Stuck with 'easy' data model (6 tables only)

Hello there.
Since more than 1 year I’m following EnterpriseDNA (meanwhile becoming a member to support this excellent platform).
I’m using Excel, PowerBI, PowerQuery…on a daily basis. I’m (normally) also familiar with creating effective data models (dimension -> fact tables).
But this time I’m a bit lost.

I have 3 dimension tables:

  • Sites (Address data of construction sites)
  • Employees (personal data)
  • Degrees (well…degrees)

and mainly 1 facts table:

  • SiteHrs (holds data of employees’ hours worked on Sites)

So far so good, BUT…
the hourly rates depend on the employee’s degree.
And this can change over time (one always starts as a beginner, than becomes advanced and finally ends up being a master). So there is a time dependancy.
I cannot integrate the table HourlyRates (See screenshot) into my model.

I’m thinking now about this since 2 days and no solution will come to my mind…

Every hint is welcomed.
BR Martin

Hi @Mjuds,

First thing i would look at is your naming of your data elements. Make sure all your data names are the same. for example emplNo (tbl _employee) same as employee (tbl_sitehrs)?

Tbl_roles using LastName will get you into trouble if you have more than one person with the same last name should be unique maybe use emplNo.

Site-no (Tbl_sitehrs) and SiteNo (tbl_site) should be the same naming.

Could you combine roles into the tbl Employees because its unique to the employee information

Where is your Date Table in your model?

I’m not sure about this but maybe you can use the Tbl_HourlyRates as lookup table and you don’t have to link them up

This is only my opinion but others in the group will have more experience then myself.

thanks
Keith

1 Like

@Mjuds,

This is a classic “Slowly Changing Dimension” problem. There are a lot of different approaches you can use to address SCDs, but this is the approach I would take:

  1. In Power Query, combine the three tables I’ve marked in red into a single employee table. Each employee may have multiple entries, depending on how many degrees they have.

  1. In PQ, merge the hourly rate info into that newly created employee table using Degree as the key

  2. In PQ, add an index column starting at 1 to the merged table created above

  3. In PQ (or as a DAX created column, though PQ is preferred) create a lookup function to add the index value from the Employee dimension table (3. above) to your fact table. This function will basically match on Employee and pull the index value corresponding to the MAX start date for that employee. @Martin has provided an example of this approach here:

  1. Join your consolidated Employee dimension table to your fact table using that index column in a 1:M unidirectional relationship, and you should be good to go.

I hope this is helpful.

  • Brian
3 Likes

@Mjuds,

BTW - @Keith is spot on that none of this will work properly w/o a valid date table marked as such.

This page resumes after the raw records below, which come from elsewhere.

/-- The ten worked encodings of 30_encoding.md section 5, both ways. -/
def Obligations.WorkedEncodingsHold : Prop :=
  ∀ p ∈ ([(0x00430820, .add 1 2 3), (0x00252022, .sub 4 1 5), (0x00243024, .and 6 1 4), (0x00C23825, .or 7 6 2),
      (0x8C410000, .lw 1 2 0), (0xAC440008, .sw 4 2 8), (0x8C41FFFC, .lw 1 2 (-4)), (0x10220002, .beq 1 2 2),
      (0x1000FFFF, .beq 0 0 (-1)), (0x00000000, .nop)] : List (Word × Instr)),
    decode p.1 = .ok p.2 ∧ encode p.2 = some p.1

/-- The control signals of every instruction, with its source slots and its destination (30_encoding.md sections 1
and 2: R86, R87, R89). The source lists the signals without their values: the slots, destinations and the table are
the spec's own reading (92_eei_decisions.md D13, D14, D15). -/
def Obligations.DecodeTables : Prop :=
  (∀ rd rs rt : Reg, ∀ p ∈ ([(.add rd rs rt, .add), (.sub rd rs rt, .sub), (.and rd rs rt, .and),
      (.or rd rs rt, .or)] : List (Instr × AluOp)),
    slotA p.1 = some rs ∧ slotB p.1 = some rt ∧ destOf p.1 = some rd ∧
      ctrlOf p.1 = ⟨true, false, false, false, false, p.2, false, false⟩) ∧
  (∀ (rt rs : Reg) (imm : Word),
    slotA (.lw rt rs imm) = some rs ∧ slotB (.lw rt rs imm) = none ∧ destOf (.lw rt rs imm) = some rt ∧
      ctrlOf (.lw rt rs imm) = ⟨true, true, false, true, false, .add, true, false⟩) ∧
  (∀ (rt rs : Reg) (imm : Word),
    slotA (.sw rt rs imm) = some rs ∧ slotB (.sw rt rs imm) = some rt ∧ destOf (.sw rt rs imm) = none ∧
      ctrlOf (.sw rt rs imm) = ⟨false, false, true, false, false, .add, true, false⟩) ∧
  (∀ (rs rt : Reg) (imm : Word),
    slotA (.beq rs rt imm) = some rs ∧ slotB (.beq rs rt imm) = some rt ∧ destOf (.beq rs rt imm) = none ∧
      ctrlOf (.beq rs rt imm) = ⟨false, false, false, false, true, .sub, false, false⟩) ∧
  (slotA .nop = none ∧ slotB .nop = none ∧ destOf .nop = none ∧
    ctrlOf .nop = ⟨false, false, false, false, false, .none, false, true⟩)

/-! A step runs the fetched instruction -/

/-- When Fetch gives the record of an instruction, the step is that instruction's `exec`, nothing around it; when
it gives a bubble, the step is the edge with a bubble (40_pipeline.md sections 1 and 6). That `exec i` is the clock
edge on which `i` enters the pipeline, so that `step` needs nothing around it, is the model's choice (log entry 9). -/
def Obligations.StepRunsTheFetchedInstruction : Prop :=
  (∀ (s : State) (r : Record), fetch s.program s.pc = some r → step s = exec r.instr s) ∧
  (∀ s : State, fetch s.program s.pc = none → step s = edge none s)

/-- A table word placed where the machine fetches next is the instruction the very next step runs: it stands in
IF/ID after the step, at the pc it was fetched from (30_encoding.md section 5, 40_pipeline.md section 6). The spec has
no such operation: the placing (NOP padding, `halted` cleared, ID/EX emptied where it would stall or squash) is the
model's choice (log entry 7), and so is reading the low 32 bits of a table word as the instruction (log entry 11). -/
def Obligations.PlacedWordRunsNext : Prop :=
  ∀ (s : State) (nbits w : Nat) (i : Instr), decodeTableWord nbits w = some i →
    ∃ t, step (s.withFetchWord nbits w) = .next t ∧ exec i (s.withFetchWord nbits w) = .next t ∧
      ∃ f, t.ifid = some f ∧ f.instr.instr = i ∧ f.addr = (s.withFetchWord nbits w).pc ∧ f.instr.pc = f.addr

/-! Registers, memory and fetch -/

/-- The register write primitive, and WB as its only caller in a step (R23). -/
def Obligations.RegisterWritePrimitive : Prop :=
  (∀ (x : Regs) (i : Reg) (v : Word), i ≠ 0 →
    readReg (writeReg x i v) i = v ∧ ∀ j, j ≠ i → readReg (writeReg x i v) j = readReg x j) ∧
  (∀ (x : Regs) (v : Word), writeReg x 0 v = x) ∧
  (∀ s t : State, step s = .next t → t.x ≠ s.x →
    ∃ w d, s.memwb = some w ∧ w.ctrl.regWrite = true ∧ w.dest = some d ∧ t.x = writeReg s.x d w.writeData)

/-- No step changes what register 0 reads as, in any state (10_state.md section 2, the source's property in
R24). -/
def Obligations.RegisterZeroNeverChanges : Prop :=
  ∀ s t : State, step s = .next t → readReg t.x 0 = readReg s.x 0

/-- The word index of a data address, clause by clause, and the unsigned reading of it (20_memory.md section 1, R63).
The source decides that an aligned address is bounds-checked; that its index is `a / 4` and both misaligned branches
are the spec's choice (92_eei_decisions.md D7, D8), and the unsigned reading is the spec's inference from the bound
on MEM_WORDS (R8). -/
def Obligations.WordIndexRule : Prop :=
  ∀ (p : Params) (a : Word),
    (a.toInt % 4 = 0 → 0 ≤ a.toInt → a.toInt / 4 < p.memWords → wordIndex p a = some (a.toInt / 4).toNat) ∧
    (a.toInt % 4 = 0 → (p.memWords : Int) ≤ a.toInt / 4 → wordIndex p a = none) ∧
    (a.toInt % 4 ≠ 0 → p.misalign = .truncate → 0 ≤ a.toInt → a.toInt / 4 < p.memWords →
      wordIndex p a = some (a.toInt / 4).toNat) ∧
    (a.toInt % 4 ≠ 0 → p.misalign = .truncate → (p.memWords : Int) ≤ a.toInt / 4 → wordIndex p a = none) ∧
    (a.toInt % 4 ≠ 0 → p.misalign = .outOfRange → wordIndex p a = none) ∧
    (a.toInt < 0 → wordIndex p a = none) ∧
    (p.InBounds → wordIndex p a =
      if a.toNat % 4 = 0 ∨ p.misalign = .truncate then
        if a.toNat / 4 < p.memWords then some (a.toNat / 4) else none
      else none)

/-- Reads and writes of data memory: in range the one word named and no other, out of range 0 and no effect
(20_memory.md section 2). The premise is the memory's canonical form, which every step keeps
(`StepKeepsInvariant`). -/
def Obligations.MemoryReadAndWrite : Prop :=
  ∀ (p : Params) (m : Memory) (a v : Word), Memory.wf p.memWords m →
    (∀ k, wordIndex p a = some k →
      memRead p m a = loadWord m k ∧
      ∀ j, loadWord (memWrite p m a v) j = if j = k then v else loadWord m j) ∧
    (wordIndex p a = none → memRead p m a = 0 ∧ memWrite p m a v = m)

/-- The fetch primitive for a pc that is a multiple of 4 (R68). -/
def Obligations.FetchRule : Prop :=
  ∀ (program : List Record) (p : Int), p % 4 = 0 →
    (∀ k : Nat, p = 4 * (k : Int) → fetch program p = program[k]?) ∧
    (p < 0 → fetch program p = none) ∧
    (4 * (program.length : Int) ≤ p → fetch program p = none)

/-! The stages of one step -/

/-- WB (R134): the whole register file and `instructionsCompleted` after a step. -/
def Obligations.WriteBackStage : Prop :=
  ∀ s t : State, s.halted = false → step s = .next t →
    (s.memwb = none → t.x = s.x ∧ t.stats.instructionsCompleted = s.stats.instructionsCompleted) ∧
    (∀ w, s.memwb = some w →
      t.stats.instructionsCompleted = s.stats.instructionsCompleted + 1 ∧
      (∀ d, w.ctrl.regWrite = true → w.dest = some d → d ≠ 0 →
        readReg t.x d = w.writeData ∧ ∀ j, j ≠ d → readReg t.x j = readReg s.x j) ∧
      (w.ctrl.regWrite = false ∨ w.dest = none ∨ w.dest = some 0 → t.x = s.x))

/-- MEM (R135): data memory and the MEM/WB latch after a step. -/
def Obligations.MemoryStage : Prop :=
  ∀ s t : State, s.halted = false → step s = .next t →
    (s.exmem = none → t.mem = s.mem ∧ t.memwb = none) ∧
    (∀ e, s.exmem = some e →
      t.mem = (if e.ctrl.memWrite = true then memWrite s.params s.mem e.aluResult e.storeData else s.mem) ∧
      ∃ w, t.memwb = some w ∧ w.instr = e.instr ∧ w.addr = e.addr ∧ w.dest = e.dest ∧ w.ctrl = e.ctrl ∧
        w.writeData =
          if e.ctrl.memToReg = true then
            (if e.ctrl.memRead = true then memRead s.params s.mem e.aluResult else 0)
          else e.aluResult)

/-- The forwarding unit (R137), applied to slot A, then slot B of the instruction in EX; on one slot: register 0,
EX/MEM, MEM/WB, neither, and a slot the instruction does not have; with the forward record of each case. -/
def Obligations.ForwardingUnit : Prop :=
  (∀ (s : State) (d : IdEx), s.idex = some d →
    opA s d = operandOf s.exmem s.memwb (slotA d.instr.instr) d.rsVal ∧
    opB s d = operandOf s.exmem s.memwb (slotB d.instr.instr) d.rtVal ∧
    stepForwards s =
      forwardsOf s.exmem s.memwb .a (slotA d.instr.instr) ++ forwardsOf s.exmem s.memwb .b (slotB d.instr.instr)) ∧
  ∀ (exmem : Option ExMem) (memwb : Option MemWb) (sl : Slot) (base : Word),
    (operandOf exmem memwb none base = 0 ∧ forwardsOf exmem memwb sl none = []) ∧
    (operandOf exmem memwb (some 0) base = base ∧ forwardsOf exmem memwb sl (some 0) = []) ∧
    (∀ r : Reg, r ≠ 0 →
      (∀ e, exmem = some e → e.ctrl.regWrite = true → e.dest = some r → e.ctrl.memToReg = false →
        operandOf exmem memwb (some r) base = e.aluResult ∧
        forwardsOf exmem memwb sl (some r) = [⟨sl, r, .exmem, e.aluResult⟩]) ∧
      ((∀ e, exmem = some e → ¬(e.ctrl.regWrite = true ∧ e.dest = some r ∧ e.ctrl.memToReg = false)) →
        (∀ w, memwb = some w → w.ctrl.regWrite = true → w.dest = some r →
          operandOf exmem memwb (some r) base = w.writeData ∧
          forwardsOf exmem memwb sl (some r) = [⟨sl, r, .memwb, w.writeData⟩]) ∧
        ((∀ w, memwb = some w → ¬(w.ctrl.regWrite = true ∧ w.dest = some r)) →
          operandOf exmem memwb (some r) base = base ∧ forwardsOf exmem memwb sl (some r) = [])))

/-- EX (R140, R141, R143): the EX/MEM latch after a step from a well-formed state. The operands are those
of the forwarding unit (`ForwardingUnit`). -/
def Obligations.ExecuteStage : Prop :=
  ∀ s t : State, s.Inv → s.halted = false → step s = .next t →
    (s.idex = none → t.exmem = none) ∧
    (∀ d, s.idex = some d → ∃ e a b srcB,
      a = operandOf s.exmem s.memwb (slotA d.instr.instr) d.rsVal ∧
      b = operandOf s.exmem s.memwb (slotB d.instr.instr) d.rtVal ∧
      (d.ctrl.useImmediate = true → d.imm = some srcB) ∧ (d.ctrl.useImmediate = false → srcB = b) ∧
      t.exmem = some e ∧ e.instr = d.instr ∧ e.addr = d.addr ∧ e.dest = d.dest ∧ e.ctrl = d.ctrl ∧
      e.storeData = b ∧
      (d.ctrl.aluOp = .add → e.aluResult = wrap32 (a.toInt + srcB.toInt)) ∧
      (d.ctrl.aluOp = .sub → e.aluResult = wrap32 (a.toInt - srcB.toInt)) ∧
      (d.ctrl.aluOp = .and → e.aluResult = a &&& srcB) ∧
      (d.ctrl.aluOp = .or → e.aluResult = a ||| srcB) ∧
      (d.ctrl.aluOp = .none → e.aluResult = 0) ∧
      (e.branchTaken = true ↔ d.ctrl.isBranch = true ∧ a = b) ∧
      e.branchTarget = if d.ctrl.isBranch = true then d.target else none)

/-- The forwarding list of a step (R139; 45_snapshot_and_host.md section 3): it holds at most one record per slot,
slot A first, never register 0, and `forwardCount` rises by its length. -/
def Obligations.ForwardAccounting : Prop :=
  ∀ s t : State, s.halted = false → step s = .next t →
    t.stats.forwardCount = s.stats.forwardCount + t.last.forwards.length ∧
    t.last.forwards.map (·.slot) ∈ [[], [Slot.a], [Slot.b], [Slot.a, Slot.b]] ∧
    ∀ f ∈ t.last.forwards, f.reg ≠ 0

/-- Branch resolution in EX (R142): both counters, and the branch fields of EX/MEM. -/
def Obligations.BranchResolution : Prop :=
  ∀ s t : State, s.halted = false → step s = .next t →
    (∀ d, s.idex = some d → d.ctrl.isBranch = true →
      t.stats.branchCount = s.stats.branchCount + 1 ∧
      (opA s d = opB s d → t.stats.branchMispredictions = s.stats.branchMispredictions + 1) ∧
      (opA s d ≠ opB s d → t.stats.branchMispredictions = s.stats.branchMispredictions) ∧
      ∃ e, t.exmem = some e ∧ (e.branchTaken = true ↔ opA s d = opB s d) ∧ e.branchTarget = d.target) ∧
    (∀ d, s.idex = some d → d.ctrl.isBranch = false →
      t.stats.branchCount = s.stats.branchCount ∧
      t.stats.branchMispredictions = s.stats.branchMispredictions ∧
      ∃ e, t.exmem = some e ∧ e.branchTaken = false ∧ e.branchTarget = none) ∧
    (s.idex = none →
      t.stats.branchCount = s.stats.branchCount ∧ t.stats.branchMispredictions = s.stats.branchMispredictions)

/-- The load-use check (R144): a step stalls exactly when ID/EX holds a memory read with a nonzero destination
that is a source register of the instruction in IF/ID. -/
def Obligations.StallExactlyOnLoadUse : Prop :=
  ∀ s t : State, s.halted = false → step s = .next t →
    (t.last.stalled = true ↔
      ∃ f d r, s.ifid = some f ∧ s.idex = some d ∧ d.ctrl.memRead = true ∧ d.dest = some r ∧ r ≠ 0 ∧
        (slotA f.instr.instr = some r ∨ slotB f.instr.instr = some r))

/-- The stall action and fetch under a stall (R145, R148), from a well-formed state. -/
def Obligations.StallHoldsTheFront : Prop :=
  ∀ (s t : State) (f : IfId) (d : IdEx) (r : Reg), s.Inv → s.halted = false → step s = .next t →
    s.ifid = some f → s.idex = some d → d.ctrl.memRead = true → d.dest = some r → r ≠ 0 →
    (slotA f.instr.instr = some r ∨ slotB f.instr.instr = some r) →
    t.idex = none ∧ t.ifid = some f ∧ t.pc = s.pc ∧ t.fetchInstr = some f.instr ∧
      t.stats.stallCount = s.stats.stallCount + 1 ∧ t.last.stalled = true ∧
      t.last.events =
        (t.last.forwards.map fun fw => Event.forward fw.reg fw.source fw.slot d.instr) ++
          [Event.stall r d.instr f.instr] ∧
      eventReason (.stall r d.instr f.instr) = "load-use"

/-- Normal decode (R146): the ID/EX latch, its register values read after this step's WB write. -/
def Obligations.DecodeStage : Prop :=
  ∀ (s t : State) (f : IfId), s.halted = false → step s = .next t → s.ifid = some f →
    t.last.stalled = false → t.last.flushed = false →
    ∃ d, t.idex = some d ∧ d.instr = f.instr ∧ d.addr = f.addr ∧
      (∀ r, slotA f.instr.instr = some r → d.rsVal = readReg t.x r) ∧
      (slotA f.instr.instr = none → d.rsVal = 0) ∧
      (∀ r, slotB f.instr.instr = some r → d.rtVal = readReg t.x r) ∧
      (slotB f.instr.instr = none → d.rtVal = 0) ∧
      d.dest = destOf f.instr.instr ∧ d.imm = immOf f.instr.instr ∧ d.target = targetOf f.instr ∧
      d.ctrl = ctrlOf f.instr.instr

/-- Decode of a bubble: with nothing in IF/ID the step is no stall and leaves a bubble in ID/EX, whether or not it
flushes (40_pipeline.md section 5, R147, which the spec derives from R144). -/
def Obligations.DecodeOfABubble : Prop :=
  ∀ s t : State, s.halted = false → step s = .next t → s.ifid = none → t.idex = none ∧ t.last.stalled = false

/-- Normal fetch (R149): in every step that does not stall, IF presents what Fetch(pc) gives, a bubble past the
end, and the candidate pc is pc + 4 either way. -/
def Obligations.FetchStage : Prop :=
  ∀ s t : State, s.halted = false → step s = .next t → t.last.stalled = false →
    t.fetchInstr = fetch s.program s.pc ∧
    (t.last.flushed = false →
      t.pc = s.pc + 4 ∧ t.ifid = (fetch s.program s.pc).map fun r => { instr := r, addr := s.pc })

I strongly recommend using @Melissa’s awesome Extended Date Table.

Also, here’s a video that @sam.mckay did on slowly changing price dimensions that explores another way to solve this problem through disconnected tables and the use of TREATAS to create a virtual relationship to the fact table:

  • Brian
1 Like

Hi @Mjuds,
if you want to report on costs (or payment, from employee perspective) there is no need to integrate tbl_HourlyRates. You already have all the necessary information in your fact table. If you are interested in the applicable hourly rate, it’s tbl_SiteHrs.Costs diveded by tbl_SiteHours.Hours. If Costs contains additional positions to the hourly rate and you need the hourly rate then, in this specific case, I would store the applicable hourly rate with each fact row to solve the problem.
If you have additional functional requirements that cannot be solved with these approaches, please specify.
BR
Martin

1 Like

Solving this as a SCD is possible but be aware that this is kind of the “second derivative” of SCD: The degree of the employee changes over time and the rate for each degree changes over time independently. So you have dimension changes when the degree of the employee changes and when the rate of the current degree changes. The solution would be to join degrees and rates on the Employees tabel, then create a surrogate key on the Employee SCD table (e.g. using index), and then relate tbl_Employees and tbl_SiteHours using the new surrogate key. Depends on your functional requirements whether it’s worth the effort or not.

1 Like

Hi @Mjuds, did the response provided by the experts help you solve your query? If not, how far did you get and what kind of help you need further? If yes, kindly mark the thread as solved. Thanks!

Hi Keith,

thanks for your advices, I will take care of them.
The date table is not yet in the model, but I never create one without…

BR Martin

1 Like

Hello Brian.

Everything fully understood, after watching a few YT videos that went deeper into that SCD-problem.
During my nearkly 40 years working life I never came to this thing…interesting issue…interesting solutions.
I will will try out yours first and the see if it works for me.

Thx
Martin

@Mjuds,

It is an interesting issue. For me, it comes into play a lot in the HR context with employee titles/job categorizations changing over time as people get promoted, move into different roles, etc.

Here’s an article I’ve found to be a useful summary of the different approaches that can be taken to SCDs:

  • Brian
1 Like

You absolutely judged the situation right.
And I’m going to solve this for me using the join tables/surrogate key approach.

Thanks again to everyone who gave valuable input to me.

Best regards
Martin (Mjuds)

1 Like